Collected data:
==========

-- ==== Sys2Proof/Decode.lean ====
section
/-! DEFINITION. The operation words that stand at the model's inputs, decoded and encoded.

What the spec encodes is taken from it: the port list (R30) for a transaction, the cmdId byte and payload (R130, R132)
for a command, the rspId byte (R131) with the seq and cmdId it copies (R430) for a response, the wire frame (R120) for
DISPATCH. The spec gives sub-operations no encoding ("internal") and no way to tell the four formats apart; the first
byte (the format) and the second byte of a sub-operation (its row number in spec/opcode_table.json, counted from 0) are
the model's. DESIGN CHOICE (log 4), safe. -/

namespace Sys2Proof

open Sys2Proof.Machine

/-- Why a word decodes to nothing; each is raised by `decode` only, and is safe: the model stops. -/
inductive DecodeError where
  /-- The word is empty. -/
  | empty
  /-- The first byte is no format. -/
  | unknownFormat
  /-- A port word without a strobe: a level change, no operation (R143 `SET`). -/
  | noStrobe
  /-- A port word with several strobes: they are several transactions (R470). -/
  | severalStrobes
  /-- No sub-operation has this row number. -/
  | unknownOperation
  /-- The operand bytes are too few, too many, or hold a value outside the operand's width. -/
  | badOperand
  /-- The frame operand of DISPATCH does not have the form of R120, or its CRC is wrong. -/
  | badFrame
deriving DecidableEq, Repr

/-- The format byte of a port word (a transaction). -/
def fmtPorts : Byte := 0#8
/-- The format byte of a sub-operation. -/
def fmtSub : Byte := 1#8
/-- The format byte of a frame command. -/
def fmtCommand : Byte := 2#8
/-- The format byte of a frame response. -/
def fmtResponse : Byte := 3#8

/-- No strobe and all levels 0. -/
def Ports.quiet : Ports :=
  { rst := false, ctrlTick := false, rxValid := false, wdtTick := false, hall := 0#3, rxByte := 0#8
    overcurrent := false, vbat := 0#16, ibus := 0#16 }

/-- The first byte of a port word, from bit 0: `rst`, `ctrl_tick`, `hall` (3 bits), `rx_valid`, `wdt_tick`,
`overcurrent`. -/
def Ports.control (p : Ports) : Byte :=
  BitVec.ofBool p.overcurrent ++ BitVec.ofBool p.wdtTick ++ BitVec.ofBool p.rxValid ++ p.hall
    ++ BitVec.ofBool p.ctrlTick ++ BitVec.ofBool p.rst

/-- A port sample as six bytes: the control byte, `rx_byte`, `vbat`, `ibus` (R30; little-endian as R83). -/
def Ports.toBytes (p : Ports) : List Byte := [p.control, p.rxByte] ++ bytes16 p.vbat ++ bytes16 p.ibus

/-- The transaction that a sample with exactly one strobe starts, with the levels the transaction reads (R30, R508). -/
def Ports.transaction (p : Ports) : Except DecodeError Instr :=
  match p.rst, p.ctrlTick, p.rxValid, p.wdtTick with
  | true, false, false, false => .ok .reset
  | false, true, false, false => .ok (.ctrlTick p.hall p.overcurrent)
  | false, false, true, false => .ok (.rxByte p.rxByte p.vbat p.ibus)
  | false, false, false, true => .ok .wdtTick
  | false, false, false, false => .error .noStrobe
  | _, _, _, _ => .error .severalStrobes

/-- The port sample that six bytes hold. -/
def Ports.ofBytes (c rx v0 v1 i0 i1 : Byte) : Ports :=
  { rst := c.getLsbD 0, ctrlTick := c.getLsbD 1, hall := c.extractLsb' 2 3, rxValid := c.getLsbD 5
    wdtTick := c.getLsbD 6, overcurrent := c.getLsbD 7, rxByte := rx, vbat := half v0 v1, ibus := half i0 i1 }

/-- A transaction word. -/
def decodePorts (bytes : List Byte) : Except DecodeError Instr :=
  match bytes with
  | [c, rx, v0, v1, i0, i1] => (Ports.ofBytes c rx v0 v1 i0 i1).transaction
  | _ => .error .badOperand

/-- A 3-bit operand in a byte. -/
def operand3 (b : Byte) (k : BitVec 3 → Instr) : Except DecodeError Instr :=
  if b.toNat < 8 then .ok (k (b.extractLsb' 0 3)) else .error .badOperand

/-- A 4-bit operand in a byte. -/
def operand4 (b : Byte) (k : BitVec 4 → Instr) : Except DecodeError Instr :=
  if b.toNat < 16 then .ok (k (b.extractLsb' 0 4)) else .error .badOperand

/-- A sector operand 0..5 in a byte (R102). -/
def operandSector (b : Byte) (k : Fin 6 → Instr) : Except DecodeError Instr :=
  if h : b.toNat < 6 then .ok (k ⟨b.toNat, h⟩) else .error .badOperand

/-- A payload-length operand 0..9 in a byte (R355). -/
def operandLength (b : Byte) (k : Fin 10 → Instr) : Except DecodeError Instr :=
  if h : b.toNat < 10 then .ok (k ⟨b.toNat, h⟩) else .error .badOperand

/-- A sub-operation word: the row number and the operand bytes. -/
def decodeSub (op : Nat) (bytes : List Byte) : Except DecodeError Instr :=
  match op with
  | 4 => match bytes with | [c] => operand3 c .hallStage | _ => .error .badOperand
  | 5 => match bytes with | [c] => operand3 c .hallDecode | _ => .error .badOperand
  | 6 => match bytes with | [] => .ok .speedStage | _ => .error .badOperand
  | 7 => match bytes with | [a, b, c, d] => .ok (.speedUpdate (word a b c d)) | _ => .error .badOperand
  | 8 => match bytes with | [] => .ok .ctrlStage | _ => .error .badOperand
  | 9 => match bytes with | [] => .ok .stepperStep | _ => .error .badOperand
  | 10 => match bytes with | [] => .ok .pidfEval | _ => .error .badOperand
  | 11 => match bytes with | [a, b] => .ok (.pwmFilter (half a b)) | _ => .error .badOperand
  | 12 => match bytes with | [] => .ok .synthStage | _ => .error .badOperand
  | 13 => match bytes with | [a, b, s] => operandSector s (.blockCommutate (half a b)) | _ => .error .badOperand
  | 14 => match bytes with | [a, b, c, d] => .ok (.sineCommutate (half a b) (half c d)) | _ => .error .badOperand
  | 15 => match bytes with | [a, b, c, d] => .ok (.pulseClamp (word a b c d)) | _ => .error .badOperand
  | 16 => match bytes with | [a, b] => .ok (.setPower (half a b)) | _ => .error .badOperand
  | 17 => match bytes with | [a, b] => .ok (.setSpeed (half a b)) | _ => .error .badOperand
  | 18 => match bytes with | [b] => .ok (.rxParse b) | _ => .error .badOperand
  | 19 => .ok (.crc16 bytes)
  | 20 => match bytes with | [l] => operandLength l .frameCheck | _ => .error .badOperand
  | 21 => match decodeFrame bytes with | some f => .ok (.dispatch f) | none => .error .badFrame
  | 22 => match bytes with | [s, c, r] => operand4 s (fun q => .reply q c r) | _ => .error .badOperand
  | 23 => match bytes with | [] => .ok .expire | _ => .error .badOperand
  | _ => .error .unknownOperation

/-- The command that a cmdId byte selects, with its payload (R130, R132, R138, R142). -/
def decodeCommand (codes : CmdCode) (cid : Byte) (pl : List Byte) : Instr :=
  match codes.select cid pl with
  | some .ena => .ena pl
  | some .dis => .dis pl
  | some .pow => .pow pl
  | some .dog => .dog pl
  | some .mod => .mod pl
  | some .res => .res pl
  | some .spe => .spe pl
  | some .xxx => .xxx pl
  | none => .unknownCmd cid pl

/-- The response that a rspId byte selects, with the seq and cmdId to copy (R131, R142, R430). -/
def decodeResponse (codes : RspCode) (rid : Byte) (seq : BitVec 4) (cid : Byte) : Instr :=
  match codes.lookup rid with
  | some .nor => .rspNor seq cid
  | some .speed => .rspSpeed seq cid
  | some .position => .rspPosition seq cid
  | some .battery => .rspBattery seq cid
  | some .current => .rspCurrent seq cid
  | some .pwm => .rspPwm seq cid
  | some .watchdog => .rspWatchdog seq cid
  | some .pidf => .rspPidf seq cid
  | some .telemetry => .rspTelemetry seq cid
  | none => .rspUnknown seq cid rid

/-- The operation that a word stands for. Total: what stands for none is an error by name. -/
def decode (cfg : Config) (bytes : List Byte) : Except DecodeError Instr :=
  match bytes with
  | [] => .error .empty
  | fmt :: rest =>
    if fmt = fmtPorts then decodePorts rest
    else if fmt = fmtSub then
      match rest with
      | op :: operands => decodeSub op.toNat operands
      | [] => .error .badOperand
    else if fmt = fmtCommand then
      match rest with
      | cid :: pl => if payloadOk pl then .ok (decodeCommand cfg.cmdCode cid pl) else .error .badOperand
      | [] => .error .badOperand
    else if fmt = fmtResponse then
      match rest with
      | [rid, s, cid] => operand4 s (fun q => decodeResponse cfg.rspCode rid q cid)
      | _ => .error .badOperand
    else .error .unknownFormat

/-! ### The encoder -/

/-- A transaction word. -/
def encodePorts (p : Ports) : List Byte := fmtPorts :: p.toBytes

/-- A sub-operation word: row number and operands. -/
def encodeSub (op : Byte) (operands : List Byte) : List Byte := fmtSub :: op :: operands

/-- A command word: cmdId and payload. -/
def encodeCommand (cid : Byte) (pl : List Byte) : List Byte := fmtCommand :: cid :: pl

/-- A response word: rspId, then seq and the cmdId to copy. -/
def encodeResponse (rid : Byte) (seq : BitVec 4) (cid : Byte) : List Byte := [fmtResponse, rid, seq.setWidth 8, cid]

/-- The word of an operation. -/
def encode (cfg : Config) : Instr → List Byte
  | .reset => encodePorts { Ports.quiet with rst := true }
  | .ctrlTick h oc => encodePorts { Ports.quiet with ctrlTick := true, hall := h, overcurrent := oc }
  | .rxByte b v i => encodePorts { Ports.quiet with rxValid := true, rxByte := b, vbat := v, ibus := i }
  | .wdtTick => encodePorts { Ports.quiet with wdtTick := true }
  | .hallStage c => encodeSub 4#8 [c.setWidth 8]
  | .hallDecode c => encodeSub 5#8 [c.setWidth 8]
  | .speedStage => encodeSub 6#8 []
  | .speedUpdate raw => encodeSub 7#8 (bytes32 raw)
  | .ctrlStage => encodeSub 8#8 []
  | .stepperStep => encodeSub 9#8 []
  | .pidfEval => encodeSub 10#8 []
  | .pwmFilter x => encodeSub 11#8 (bytes16 x)
  | .synthStage => encodeSub 12#8 []
  | .blockCommutate pwm s => encodeSub 13#8 (bytes16 pwm ++ [BitVec.ofNat 8 s.val])
  | .sineCommutate m a => encodeSub 14#8 (bytes16 m ++ bytes16 a)
  | .pulseClamp x => encodeSub 15#8 (bytes32 x)
  | .setPower v => encodeSub 16#8 (bytes16 v)
  | .setSpeed v => encodeSub 17#8 (bytes16 v)
  | .rxParse b => encodeSub 18#8 [b]
  | .crc16 bytes => encodeSub 19#8 bytes
  | .frameCheck len => encodeSub 20#8 [BitVec.ofNat 8 len.val]
  | .dispatch f => encodeSub 21#8 (encodeFrame f)
  | .reply seq cid rid => encodeSub 22#8 [seq.setWidth 8, cid, rid]
  | .expire => encodeSub 23#8 []
  | .ena pl => encodeCommand cfg.cmdCode.ena pl
  | .dis pl => encodeCommand cfg.cmdCode.dis pl
  | .pow pl => encodeCommand cfg.cmdCode.pow pl
  | .dog pl => encodeCommand cfg.cmdCode.dog pl
  | .mod pl => encodeCommand cfg.cmdCode.mod pl
  | .res pl => encodeCommand cfg.cmdCode.res pl
  | .spe pl => encodeCommand cfg.cmdCode.spe pl
  | .xxx pl => encodeCommand cfg.cmdCode.xxx pl
  | .unknownCmd cid pl => encodeCommand cid pl
  | .rspNor seq cid => encodeResponse cfg.rspCode.nor seq cid
  | .rspSpeed seq cid => encodeResponse cfg.rspCode.speed seq cid
  | .rspPosition seq cid => encodeResponse cfg.rspCode.position seq cid
  | .rspBattery seq cid => encodeResponse cfg.rspCode.battery seq cid
  | .rspCurrent seq cid => encodeResponse cfg.rspCode.current seq cid
  | .rspPwm seq cid => encodeResponse cfg.rspCode.pwm seq cid
  | .rspWatchdog seq cid => encodeResponse cfg.rspCode.watchdog seq cid
  | .rspPidf seq cid => encodeResponse cfg.rspCode.pidf seq cid
  | .rspTelemetry seq cid => encodeResponse cfg.rspCode.telemetry seq cid
  | .rspUnknown seq cid rid => encodeResponse rid seq cid

/-! ### The words of spec/opcode_table.json

A row of the table that has bits gives one byte: a cmdId (format frame-command) or a rspId (format frame-response). The
two id spaces overlap (R130, R131) and the byte does not say which it is. The model reads it as a cmdId where CMD_CODE
lists it, else as a rspId where RSP_CODE lists it, else as an unknown cmdId; the operand bytes are zeros (nine payload
bytes, or seq 0 and cmdId 0). DESIGN CHOICE (log 5). -/

/-- The operation word that a table word stands for, under a configuration's id profiles. -/
def tableWordBytes (cfg : Config) (w : Nat) : List Byte :=
  let b := BitVec.ofNat 8 w
  if (cfg.cmdCode.lookup b).isSome || (cfg.rspCode.lookup b).isNone then
    encodeCommand b (List.replicate maxPayload 0#8)
  else encodeResponse b 0#4 0#8

/-- The instruction that the decoder reads from a table word, under the default profiles; only 8-bit words have rows. -/
def decodeTableWord (nbits w : Nat) : Option Instr :=
  if nbits = 8 ∧ w < 256 then
    match decode Config.testProfile (tableWordBytes Config.testProfile w) with
    | .ok i => some i
    | .error _ => none
  else none

end Sys2Proof
end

==========

■ WHAT IS REQUIRED:
In the records above, find the line with "match codes.lookup rid with"; write out exactly that line and each one after it, stopping after the line with "by name. -/".

■ REPLY:
  match codes.lookup rid with
  | some .nor => .rspNor seq cid
  | some .speed => .rspSpeed seq cid
  | some .position => .rspPosition seq cid
  | some .battery => .rspBattery seq cid
  | some .current => .rspCurrent seq cid
  | some .pwm => .rspPwm seq cid
  | some .watchdog => .rspWatchdog seq cid
  | some .pidf => .rspPidf seq cid
  | some .telemetry => .rspTelemetry seq cid
  | none => .rspUnknown seq cid rid

/-- The operation that a word stands for. Total: what stands for none is an error by name. -/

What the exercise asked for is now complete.